_Work item_
Reproduce the records below exactly as given.

Dataset excerpts

>>

-- ==== Sys2Proof/Laws/ViaMbxFault.lean ====
section
/-! SUPPORT. What each operation of Machine/MbxFault.lean can do to the state (see Laws/Via.lean). -/

namespace Sys2Proof.Machine

set_option linter.unusedTactic false
set_option linter.unreachableTactic false
set_option linter.unusedSimpArgs false
set_option linter.unusedVariables false

set_option Elab.async false

theorem execFaultStatus_via (ch : Nat) (s : State) : ∃ t, execFaultStatus ch s = .next t ∧ Via 318409703103746016 s t := by
  refine ⟨_, rfl, ?_⟩
  repeat' first
    | with_reducible exact Via.refl _
    | with_reducible assumption
    | decide +kernel
    | (intro x; refine Via.cutLet (m := 318409703103746016) (s := s) (t := x) ?_ ?_)
    | (refine fun hx => ?_; clear_value x)
    | intro x
    | lift_lets
    | with_reducible apply Via.ite
    | (with_reducible refine State.command_via _ _ _ _ (by decide +kernel) (fun s _ => ?_) ?_ <;> beta_reduce)
    | with_reducible apply Via.then (State.refuse_via ..)
    | with_reducible refine Via.then (State.refuse_via' (by assumption)) (by decide +kernel) ?_
    | with_reducible apply Via.then (State.give_via ..)
    | with_reducible refine Via.then (State.give_via' (by assumption)) (by decide +kernel) ?_
    | split
    | (dsimp only [x]; split)
    | (dsimp +zetaDelta only; split)
    | (dsimp only)
    | (dsimp +zetaDelta only)

theorem execFaultStatusList_via (ch : Nat) (s : State) : ∃ t, execFaultStatusList ch s = .next t ∧ Via 318409703103746016 s t := by
  refine ⟨_, rfl, ?_⟩
  repeat' first
    | with_reducible exact Via.refl _
    | with_reducible assumption
    | decide +kernel
    | (intro x; refine Via.cutLet (m := 318409703103746016) (s := s) (t := x) ?_ ?_)
    | (refine fun hx => ?_; clear_value x)
    | intro x
    | (with_reducible refine State.command_via _ _ _ _ (by decide +kernel) (fun s _ => ?_) ?_ <;> beta_reduce)
    | with_reducible apply Via.then (State.give_via ..)
    | with_reducible refine Via.then (State.give_via' (by assumption)) (by decide +kernel) ?_
    | split
    | (dsimp only [x]; split)
    | (dsimp +zetaDelta only; split)
    | (dsimp only)
    | (dsimp +zetaDelta only)

theorem execFaultCfg_via (ch : Nat) (s : State) : ∃ t, execFaultCfg ch s = .next t ∧ Via 462524891179601888 s t := by
  refine ⟨_, rfl, ?_⟩
  repeat' first
    | with_reducible exact Via.refl _
    | with_reducible assumption
    | decide +kernel
    | (intro x; refine Via.cutLet (m := 462524891179601888) (s := s) (t := x) ?_ ?_)
    | (refine fun hx => ?_; clear_value x)
    | intro x
    | lift_lets
    | with_reducible apply Via.ite
    | with_reducible apply Via.then (State.fcConfigure_via ..)
    | (with_reducible refine State.command_via _ _ _ _ (by decide +kernel) (fun s _ => ?_) ?_ <;> beta_reduce)
    | with_reducible apply Via.then (State.refuse_via ..)
    | with_reducible refine Via.then (State.refuse_via' (by assumption)) (by decide +kernel) ?_
    | with_reducible apply Via.then (State.done_via ..)
    | with_reducible refine Via.then (State.done_via' (by assumption)) (by decide +kernel) ?_
    | split
    | (dsimp only [x]; split)
    | (dsimp +zetaDelta only; split)
    | (dsimp only)
    | (dsimp +zetaDelta only)

theorem State.clearEach_via (s : State) (l : List Nat) : Via 432628138762568192 s (State.clearEach s l).1 := by
  induction l generalizing s with
  | nil => exact .refl _
  | cons a l ih => exact (Via.then (State.fcClear_via ..) (by decide +kernel) (.refl _)).trans (ih _)

theorem execFaultClear_via (ch : Nat) (s : State) : ∃ t, execFaultClear ch s = .next t ∧ Via 462524891183796192 s t := by
  refine ⟨_, rfl, ?_⟩
  repeat' first
    | with_reducible exact Via.refl _
    | with_reducible assumption
    | decide +kernel
    | (intro x; refine Via.cutLet (m := 462524891183796192) (s := s) (t := x) ?_ ?_)
    | (refine fun hx => ?_; clear_value x)
    | intro x
    | lift_lets
    | with_reducible apply Via.ite
    | with_reducible apply Via.then (State.clearEach_via ..)
    | (with_reducible refine State.command_via _ _ _ _ (by decide +kernel) (fun s _ => ?_) ?_ <;> beta_reduce)
    | with_reducible apply Via.then (State.refuse_via ..)
    | with_reducible refine Via.then (State.refuse_via' (by assumption)) (by decide +kernel) ?_
    | with_reducible apply Via.then (State.give_via ..)
    | with_reducible refine Via.then (State.give_via' (by assumption)) (by decide +kernel) ?_
    | split
    | (dsimp only [x]; split)
    | (dsimp +zetaDelta only; split)
    | (dsimp only)
    | (dsimp +zetaDelta only)

theorem execFaultInject_via (ch : Nat) (s : State) : ∃ t, execFaultInject ch s = .next t ∧ Via 2305843009213693951 s t := by
  refine ⟨_, rfl, ?_⟩
  repeat' first
    | with_reducible exact Via.refl _
    | with_reducible assumption
    | decide +kernel
    | (intro x; refine Via.cutLet (m := 2305843009213693951) (s := s) (t := x) ?_ ?_)
    | (refine fun hx => ?_; clear_value x)
    | intro x
    | lift_lets
    | with_reducible apply Via.ite
    | with_reducible apply Via.then (State.fcInjectEvent_via ..)
    | with_reducible apply Via.then (State.fcInjectWire_via ..)
    | (with_reducible refine State.command_via _ _ _ _ (by decide +kernel) (fun s _ => ?_) ?_ <;> beta_reduce)
    | with_reducible apply Via.then (State.refuse_via ..)
    | with_reducible refine Via.then (State.refuse_via' (by assumption)) (by decide +kernel) ?_
    | with_reducible apply Via.then (State.give_via ..)
    | with_reducible refine Via.then (State.give_via' (by assumption)) (by decide +kernel) ?_
    | split
    | (dsimp only [x]; split)
    | (dsimp +zetaDelta only; split)
    | (dsimp only)
    | (dsimp +zetaDelta only)

theorem execFaultSelftest_via (ch : Nat) (s : State) : ∃ t, execFaultSelftest ch s = .next t ∧ Via 318409703107940320 s t := by
  refine ⟨_, rfl, ?_⟩
  repeat' first
    | with_reducible exact Via.refl _
    | with_reducible assumption
    | decide +kernel
    | (intro x; refine Via.cutLet (m := 318409703107940320) (s := s) (t := x) ?_ ?_)
    | (refine fun hx => ?_; clear_value x)
    | intro x
    | with_reducible apply Via.ite
    | with_reducible apply Via.then (State.fcSelftest_via ..)
    | (with_reducible refine State.command_via _ _ _ _ (by decide +kernel) (fun s _ => ?_) ?_ <;> beta_reduce)
    | with_reducible apply Via.then (State.refuse_via ..)
    | with_reducible refine Via.then (State.refuse_via' (by assumption)) (by decide +kernel) ?_
    | with_reducible apply Via.then (State.done_via ..)
    | with_reducible refine Via.then (State.done_via' (by assumption)) (by decide +kernel) ?_
    | split
    | (dsimp only [x]; split)
    | (dsimp +zetaDelta only; split)
    | (dsimp only)
    | (dsimp +zetaDelta only)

<<

_Response below_
-- ==== Sys2Proof/Laws/ViaMbxFault.lean ====
section
/-! SUPPORT. What each operation of Machine/MbxFault.lean can do to the state (see Laws/Via.lean). -/

namespace Sys2Proof.Machine

set_option linter.unusedTactic false
set_option linter.unreachableTactic false
set_option linter.unusedSimpArgs false
set_option linter.unusedVariables false

set_option Elab.async false

theorem execFaultStatus_via (ch : Nat) (s : State) : ∃ t, execFaultStatus ch s = .next t ∧ Via 318409703103746016 s t := by
  refine ⟨_, rfl, ?_⟩
  repeat' first
    | with_reducible exact Via.refl _
    | with_reducible assumption
    | decide +kernel
    | (intro x; refine Via.cutLet (m := 318409703103746016) (s := s) (t := x) ?_ ?_)
    | (refine fun hx => ?_; clear_value x)
    | intro x
    | lift_lets
    | with_reducible apply Via.ite
    | (with_reducible refine State.command_via _ _ _ _ (by decide +kernel) (fun s _ => ?_) ?_ <;> beta_reduce)
    | with_reducible apply Via.then (State.refuse_via ..)
    | with_reducible refine Via.then (State.refuse_via' (by assumption)) (by decide +kernel) ?_
    | with_reducible apply Via.then (State.give_via ..)
    | with_reducible refine Via.then (State.give_via' (by assumption)) (by decide +kernel) ?_
    | split
    | (dsimp only [x]; split)
    | (dsimp +zetaDelta only; split)
    | (dsimp only)
    | (dsimp +zetaDelta only)

theorem execFaultStatusList_via (ch : Nat) (s : State) : ∃ t, execFaultStatusList ch s = .next t ∧ Via 318409703103746016 s t := by
  refine ⟨_, rfl, ?_⟩
  repeat' first
    | with_reducible exact Via.refl _
    | with_reducible assumption
    | decide +kernel
    | (intro x; refine Via.cutLet (m := 318409703103746016) (s := s) (t := x) ?_ ?_)
    | (refine fun hx => ?_; clear_value x)
    | intro x
    | (with_reducible refine State.command_via _ _ _ _ (by decide +kernel) (fun s _ => ?_) ?_ <;> beta_reduce)
    | with_reducible apply Via.then (State.give_via ..)
    | with_reducible refine Via.then (State.give_via' (by assumption)) (by decide +kernel) ?_
    | split
    | (dsimp only [x]; split)
    | (dsimp +zetaDelta only; split)
    | (dsimp only)
    | (dsimp +zetaDelta only)

theorem execFaultCfg_via (ch : Nat) (s : State) : ∃ t, execFaultCfg ch s = .next t ∧ Via 462524891179601888 s t := by
  refine ⟨_, rfl, ?_⟩
  repeat' first
    | with_reducible exact Via.refl _
    | with_reducible assumption
    | decide +kernel
    | (intro x; refine Via.cutLet (m := 462524891179601888) (s := s) (t := x) ?_ ?_)
    | (refine fun hx => ?_; clear_value x)
    | intro x
    | lift_lets
    | with_reducible apply Via.ite
    | with_reducible apply Via.then (State.fcConfigure_via ..)
    | (with_reducible refine State.command_via _ _ _ _ (by decide +kernel) (fun s _ => ?_) ?_ <;> beta_reduce)
    | with_reducible apply Via.then (State.refuse_via ..)
    | with_reducible refine Via.then (State.refuse_via' (by assumption)) (by decide +kernel) ?_
    | with_reducible apply Via.then (State.done_via ..)
    | with_reducible refine Via.then (State.done_via' (by assumption)) (by decide +kernel) ?_
    | split
    | (dsimp only [x]; split)
    | (dsimp +zetaDelta only; split)
    | (dsimp only)
    | (dsimp +zetaDelta only)

theorem State.clearEach_via (s : State) (l : List Nat) : Via 432628138762568192 s (State.clearEach s l).1 := by
  induction l generalizing s with
  | nil => exact .refl _
  | cons a l ih => exact (Via.then (State.fcClear_via ..) (by decide +kernel) (.refl _)).trans (ih _)

theorem execFaultClear_via (ch : Nat) (s : State) : ∃ t, execFaultClear ch s = .next t ∧ Via 462524891183796192 s t := by
  refine ⟨_, rfl, ?_⟩
  repeat' first
    | with_reducible exact Via.refl _
    | with_reducible assumption
    | decide +kernel
    | (intro x; refine Via.cutLet (m := 462524891183796192) (s := s) (t := x) ?_ ?_)
    | (refine fun hx => ?_; clear_value x)
    | intro x
    | lift_lets
    | with_reducible apply Via.ite
    | with_reducible apply Via.then (State.clearEach_via ..)
    | (with_reducible refine State.command_via _ _ _ _ (by decide +kernel) (fun s _ => ?_) ?_ <;> beta_reduce)
    | with_reducible apply Via.then (State.refuse_via ..)
    | with_reducible refine Via.then (State.refuse_via' (by assumption)) (by decide +kernel) ?_
    | with_reducible apply Via.then (State.give_via ..)
    | with_reducible refine Via.then (State.give_via' (by assumption)) (by decide +kernel) ?_
    | split
    | (dsimp only [x]; split)
    | (dsimp +zetaDelta only; split)
    | (dsimp only)
    | (dsimp +zetaDelta only)

theorem execFaultInject_via (ch : Nat) (s : State) : ∃ t, execFaultInject ch s = .next t ∧ Via 2305843009213693951 s t := by
  refine ⟨_, rfl, ?_⟩
  repeat' first
    | with_reducible exact Via.refl _
    | with_reducible assumption
    | decide +kernel
    | (intro x; refine Via.cutLet (m := 2305843009213693951) (s := s) (t := x) ?_ ?_)
    | (refine fun hx => ?_; clear_value x)
    | intro x
    | lift_lets
    | with_reducible apply Via.ite
    | with_reducible apply Via.then (State.fcInjectEvent_via ..)
    | with_reducible apply Via.then (State.fcInjectWire_via ..)
    | (with_reducible refine State.command_via _ _ _ _ (by decide +kernel) (fun s _ => ?_) ?_ <;> beta_reduce)
    | with_reducible apply Via.then (State.refuse_via ..)
    | with_reducible refine Via.then (State.refuse_via' (by assumption)) (by decide +kernel) ?_
    | with_reducible apply Via.then (State.give_via ..)
    | with_reducible refine Via.then (State.give_via' (by assumption)) (by decide +kernel) ?_
    | split
    | (dsimp only [x]; split)
    | (dsimp +zetaDelta only; split)
    | (dsimp only)
    | (dsimp +zetaDelta only)

theorem execFaultSelftest_via (ch : Nat) (s : State) : ∃ t, execFaultSelftest ch s = .next t ∧ Via 318409703107940320 s t := by
  refine ⟨_, rfl, ?_⟩
  repeat' first
    | with_reducible exact Via.refl _
    | with_reducible assumption
    | decide +kernel
    | (intro x; refine Via.cutLet (m := 318409703107940320) (s := s) (t := x) ?_ ?_)
    | (refine fun hx => ?_; clear_value x)
    | intro x
    | with_reducible apply Via.ite
    | with_reducible apply Via.then (State.fcSelftest_via ..)
    | (with_reducible refine State.command_via _ _ _ _ (by decide +kernel) (fun s _ => ?_) ?_ <;> beta_reduce)
    | with_reducible apply Via.then (State.refuse_via ..)
    | with_reducible refine Via.then (State.refuse_via' (by assumption)) (by decide +kernel) ?_
    | with_reducible apply Via.then (State.done_via ..)
    | with_reducible refine Via.then (State.done_via' (by assumption)) (by decide +kernel) ?_
    | split
    | (dsimp only [x]; split)
    | (dsimp +zetaDelta only; split)
    | (dsimp only)
    | (dsimp +zetaDelta only)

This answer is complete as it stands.